:: What you will do ::
In the material below, find the line that contains "n x inst idx).ses = s.ses := rfl" and the line that contains "n x inst idx).flash = s.flash := rfl", then write out exactly those two lines and everything between them.

+++ Supplied records

-- ==== Sys2Proof/Laws/State.lean ====
section
/-! SUPPORT. What each plain update of the state leaves alone: one lemma for each field. -/

namespace Sys2Proof.Machine

/-! ## `State.wr` -/

@[simp] theorem State.wr_bus (s : State) (r : Reg) (v : W32) : (s.wr r v).bus = s.bus := rfl
@[simp] theorem State.wr_time (s : State) (r : Reg) (v : W32) : (s.wr r v).time = s.time := rfl
@[simp] theorem State.wr_host (s : State) (r : Reg) (v : W32) : (s.wr r v).host = s.host := rfl
@[simp] theorem State.wr_keep (s : State) (r : Reg) (v : W32) : (s.wr r v).keep = s.keep := rfl
@[simp] theorem State.wr_mem (s : State) (r : Reg) (v : W32) : (s.wr r v).mem = s.mem := rfl
@[simp] theorem State.wr_flt (s : State) (r : Reg) (v : W32) : (s.wr r v).flt = s.flt := rfl
@[simp] theorem State.wr_ses (s : State) (r : Reg) (v : W32) : (s.wr r v).ses = s.ses := rfl
@[simp] theorem State.wr_sch (s : State) (r : Reg) (v : W32) : (s.wr r v).sch = s.sch := rfl
@[simp] theorem State.wr_grafts (s : State) (r : Reg) (v : W32) : (s.wr r v).grafts = s.grafts := rfl
@[simp] theorem State.wr_kv (s : State) (r : Reg) (v : W32) : (s.wr r v).kv = s.kv := rfl
@[simp] theorem State.wr_intake (s : State) (r : Reg) (v : W32) : (s.wr r v).intake = s.intake := rfl
@[simp] theorem State.wr_smp (s : State) (r : Reg) (v : W32) : (s.wr r v).smp = s.smp := rfl
@[simp] theorem State.wr_tiers (s : State) (r : Reg) (v : W32) : (s.wr r v).tiers = s.tiers := rfl
@[simp] theorem State.wr_flash (s : State) (r : Reg) (v : W32) : (s.wr r v).flash = s.flash := rfl
@[simp] theorem State.wr_obs (s : State) (r : Reg) (v : W32) : (s.wr r v).obs = s.obs := rfl
@[simp] theorem State.wr_vs (s : State) (r : Reg) (v : W32) : (s.wr r v).vs = s.vs := rfl
@[simp] theorem State.wr_exp (s : State) (r : Reg) (v : W32) : (s.wr r v).exp = s.exp := rfl
@[simp] theorem State.wr_ck (s : State) (r : Reg) (v : W32) : (s.wr r v).ck = s.ck := rfl
@[simp] theorem State.wr_plw (s : State) (r : Reg) (v : W32) : (s.wr r v).plw = s.plw := rfl
@[simp] theorem State.wr_sec (s : State) (r : Reg) (v : W32) : (s.wr r v).sec = s.sec := rfl
@[simp] theorem State.wr_pow (s : State) (r : Reg) (v : W32) : (s.wr r v).pow = s.pow := rfl
@[simp] theorem State.wr_toSend (s : State) (r : Reg) (v : W32) : (s.wr r v).toSend = s.toSend := rfl
@[simp] theorem State.wr_freeCtr (s : State) (r : Reg) (v : W32) : (s.wr r v).freeCtr = s.freeCtr := rfl
@[simp] theorem State.wr_pending (s : State) (r : Reg) (v : W32) : (s.wr r v).pending = s.pending := rfl

/-! ## `State.fset` -/

@[simp] theorem State.fset_bus (s : State) (f : Fld) (x inst idx : Nat) : (s.fset f x inst idx).bus = s.bus := rfl
@[simp] theorem State.fset_time (s : State) (f : Fld) (x inst idx : Nat) : (s.fset f x inst idx).time = s.time := rfl
@[simp] theorem State.fset_host (s : State) (f : Fld) (x inst idx : Nat) : (s.fset f x inst idx).host = s.host := rfl
@[simp] theorem State.fset_keep (s : State) (f : Fld) (x inst idx : Nat) : (s.fset f x inst idx).keep = s.keep := rfl
@[simp] theorem State.fset_mem (s : State) (f : Fld) (x inst idx : Nat) : (s.fset f x inst idx).mem = s.mem := rfl
@[simp] theorem State.fset_flt (s : State) (f : Fld) (x inst idx : Nat) : (s.fset f x inst idx).flt = s.flt := rfl
@[simp] theorem State.fset_ses (s : State) (f : Fld) (x inst idx : Nat) : (s.fset f x inst idx).ses = s.ses := rfl
@[simp] theorem State.fset_sch (s : State) (f : Fld) (x inst idx : Nat) : (s.fset f x inst idx).sch = s.sch := rfl
@[simp] theorem State.fset_grafts (s : State) (f : Fld) (x inst idx : Nat) : (s.fset f x inst idx).grafts = s.grafts := rfl
@[simp] theorem State.fset_kv (s : State) (f : Fld) (x inst idx : Nat) : (s.fset f x inst idx).kv = s.kv := rfl
@[simp] theorem State.fset_intake (s : State) (f : Fld) (x inst idx : Nat) : (s.fset f x inst idx).intake = s.intake := rfl
@[simp] theorem State.fset_smp (s : State) (f : Fld) (x inst idx : Nat) : (s.fset f x inst idx).smp = s.smp := rfl
@[simp] theorem State.fset_tiers (s : State) (f : Fld) (x inst idx : Nat) : (s.fset f x inst idx).tiers = s.tiers := rfl
@[simp] theorem State.fset_flash (s : State) (f : Fld) (x inst idx : Nat) : (s.fset f x inst idx).flash = s.flash := rfl
@[simp] theorem State.fset_obs (s : State) (f : Fld) (x inst idx : Nat) : (s.fset f x inst idx).obs = s.obs := rfl
@[simp] theorem State.fset_vs (s : State) (f : Fld) (x inst idx : Nat) : (s.fset f x inst idx).vs = s.vs := rfl
@[simp] theorem State.fset_exp (s : State) (f : Fld) (x inst idx : Nat) : (s.fset f x inst idx).exp = s.exp := rfl
@[simp] theorem State.fset_ck (s : State) (f : Fld) (x inst idx : Nat) : (s.fset f x inst idx).ck = s.ck := rfl
@[simp] theorem State.fset_plw (s : State) (f : Fld) (x inst idx : Nat) : (s.fset f x inst idx).plw = s.plw := rfl
@[simp] theorem State.fset_sec (s : State) (f : Fld) (x inst idx : Nat) : (s.fset f x inst idx).sec = s.sec := rfl
@[simp] theorem State.fset_pow (s : State) (f : Fld) (x inst idx : Nat) : (s.fset f x inst idx).pow = s.pow := rfl
@[simp] theorem State.fset_toSend (s : State) (f : Fld) (x inst idx : Nat) : (s.fset f x inst idx).toSend = s.toSend := rfl
@[simp] theorem State.fset_freeCtr (s : State) (f : Fld) (x inst idx : Nat) : (s.fset f x inst idx).freeCtr = s.freeCtr := rfl
@[simp] theorem State.fset_pending (s : State) (f : Fld) (x inst idx : Nat) : (s.fset f x inst idx).pending = s.pending := rfl

/-! ## `State.wrN` -/

@[simp] theorem State.wrN_bus (s : State) (n : RN) (x inst idx : Nat) : (s.wrN n x inst idx).bus = s.bus := rfl
@[simp] theorem State.wrN_time (s : State) (n : RN) (x inst idx : Nat) : (s.wrN n x inst idx).time = s.time := rfl
@[simp] theorem State.wrN_host (s : State) (n : RN) (x inst idx : Nat) : (s.wrN n x inst idx).host = s.host := rfl
@[simp] theorem State.wrN_keep (s : State) (n : RN) (x inst idx : Nat) : (s.wrN n x inst idx).keep = s.keep := rfl
@[simp] theorem State.wrN_mem (s : State) (n : RN) (x inst idx : Nat) : (s.wrN n x inst idx).mem = s.mem := rfl
@[simp] theorem State.wrN_flt (s : State) (n : RN) (x inst idx : Nat) : (s.wrN n x inst idx).flt = s.flt := rfl
@[simp] theorem State.wrN_ses (s : State) (n : RN) (x inst idx : Nat) : (s.wrN n x inst idx).ses = s.ses := rfl
@[simp] theorem State.wrN_sch (s : State) (n : RN) (x inst idx : Nat) : (s.wrN n x inst idx).sch = s.sch := rfl
@[simp] theorem State.wrN_grafts (s : State) (n : RN) (x inst idx : Nat) : (s.wrN n x inst idx).grafts = s.grafts := rfl
@[simp] theorem State.wrN_kv (s : State) (n : RN) (x inst idx : Nat) : (s.wrN n x inst idx).kv = s.kv := rfl
@[simp] theorem State.wrN_intake (s : State) (n : RN) (x inst idx : Nat) : (s.wrN n x inst idx).intake = s.intake := rfl
@[simp] theorem State.wrN_smp (s : State) (n : RN) (x inst idx : Nat) : (s.wrN n x inst idx).smp = s.smp := rfl
@[simp] theorem State.wrN_tiers (s : State) (n : RN) (x inst idx : Nat) : (s.wrN n x inst idx).tiers = s.tiers := rfl
@[simp] theorem State.wrN_flash (s : State) (n : RN) (x inst idx : Nat) : (s.wrN n x inst idx).flash = s.flash := rfl
@[simp] theorem State.wrN_obs (s : State) (n : RN) (x inst idx : Nat) : (s.wrN n x inst idx).obs = s.obs := rfl
@[simp] theorem State.wrN_vs (s : State) (n : RN) (x inst idx : Nat) : (s.wrN n x inst idx).vs = s.vs := rfl
@[simp] theorem State.wrN_exp (s : State) (n : RN) (x inst idx : Nat) : (s.wrN n x inst idx).exp = s.exp := rfl
@[simp] theorem State.wrN_ck (s : State) (n : RN) (x inst idx : Nat) : (s.wrN n x inst idx).ck = s.ck := rfl
@[simp] theorem State.wrN_plw (s : State) (n : RN) (x inst idx : Nat) : (s.wrN n x inst idx).plw = s.plw := rfl
@[simp] theorem State.wrN_sec (s : State) (n : RN) (x inst idx : Nat) : (s.wrN n x inst idx).sec = s.sec := rfl
@[simp] theorem State.wrN_pow (s : State) (n : RN) (x inst idx : Nat) : (s.wrN n x inst idx).pow = s.pow := rfl
@[simp] theorem State.wrN_toSend (s : State) (n : RN) (x inst idx : Nat) : (s.wrN n x inst idx).toSend = s.toSend := rfl
@[simp] theorem State.wrN_freeCtr (s : State) (n : RN) (x inst idx : Nat) : (s.wrN n x inst idx).freeCtr = s.freeCtr := rfl
@[simp] theorem State.wrN_pending (s : State) (n : RN) (x inst idx : Nat) : (s.wrN n x inst idx).pending = s.pending := rfl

++++++

:: Solution for this exercise ::
@[simp] theorem State.wrN_ses (s : State) (n : RN) (x inst idx : Nat) : (s.wrN n x inst idx).ses = s.ses := rfl
@[simp] theorem State.wrN_sch (s : State) (n : RN) (x inst idx : Nat) : (s.wrN n x inst idx).sch = s.sch := rfl
@[simp] theorem State.wrN_grafts (s : State) (n : RN) (x inst idx : Nat) : (s.wrN n x inst idx).grafts = s.grafts := rfl
@[simp] theorem State.wrN_kv (s : State) (n : RN) (x inst idx : Nat) : (s.wrN n x inst idx).kv = s.kv := rfl
@[simp] theorem State.wrN_intake (s : State) (n : RN) (x inst idx : Nat) : (s.wrN n x inst idx).intake = s.intake := rfl
@[simp] theorem State.wrN_smp (s : State) (n : RN) (x inst idx : Nat) : (s.wrN n x inst idx).smp = s.smp := rfl
@[simp] theorem State.wrN_tiers (s : State) (n : RN) (x inst idx : Nat) : (s.wrN n x inst idx).tiers = s.tiers := rfl
@[simp] theorem State.wrN_flash (s : State) (n : RN) (x inst idx : Nat) : (s.wrN n x inst idx).flash = s.flash := rfl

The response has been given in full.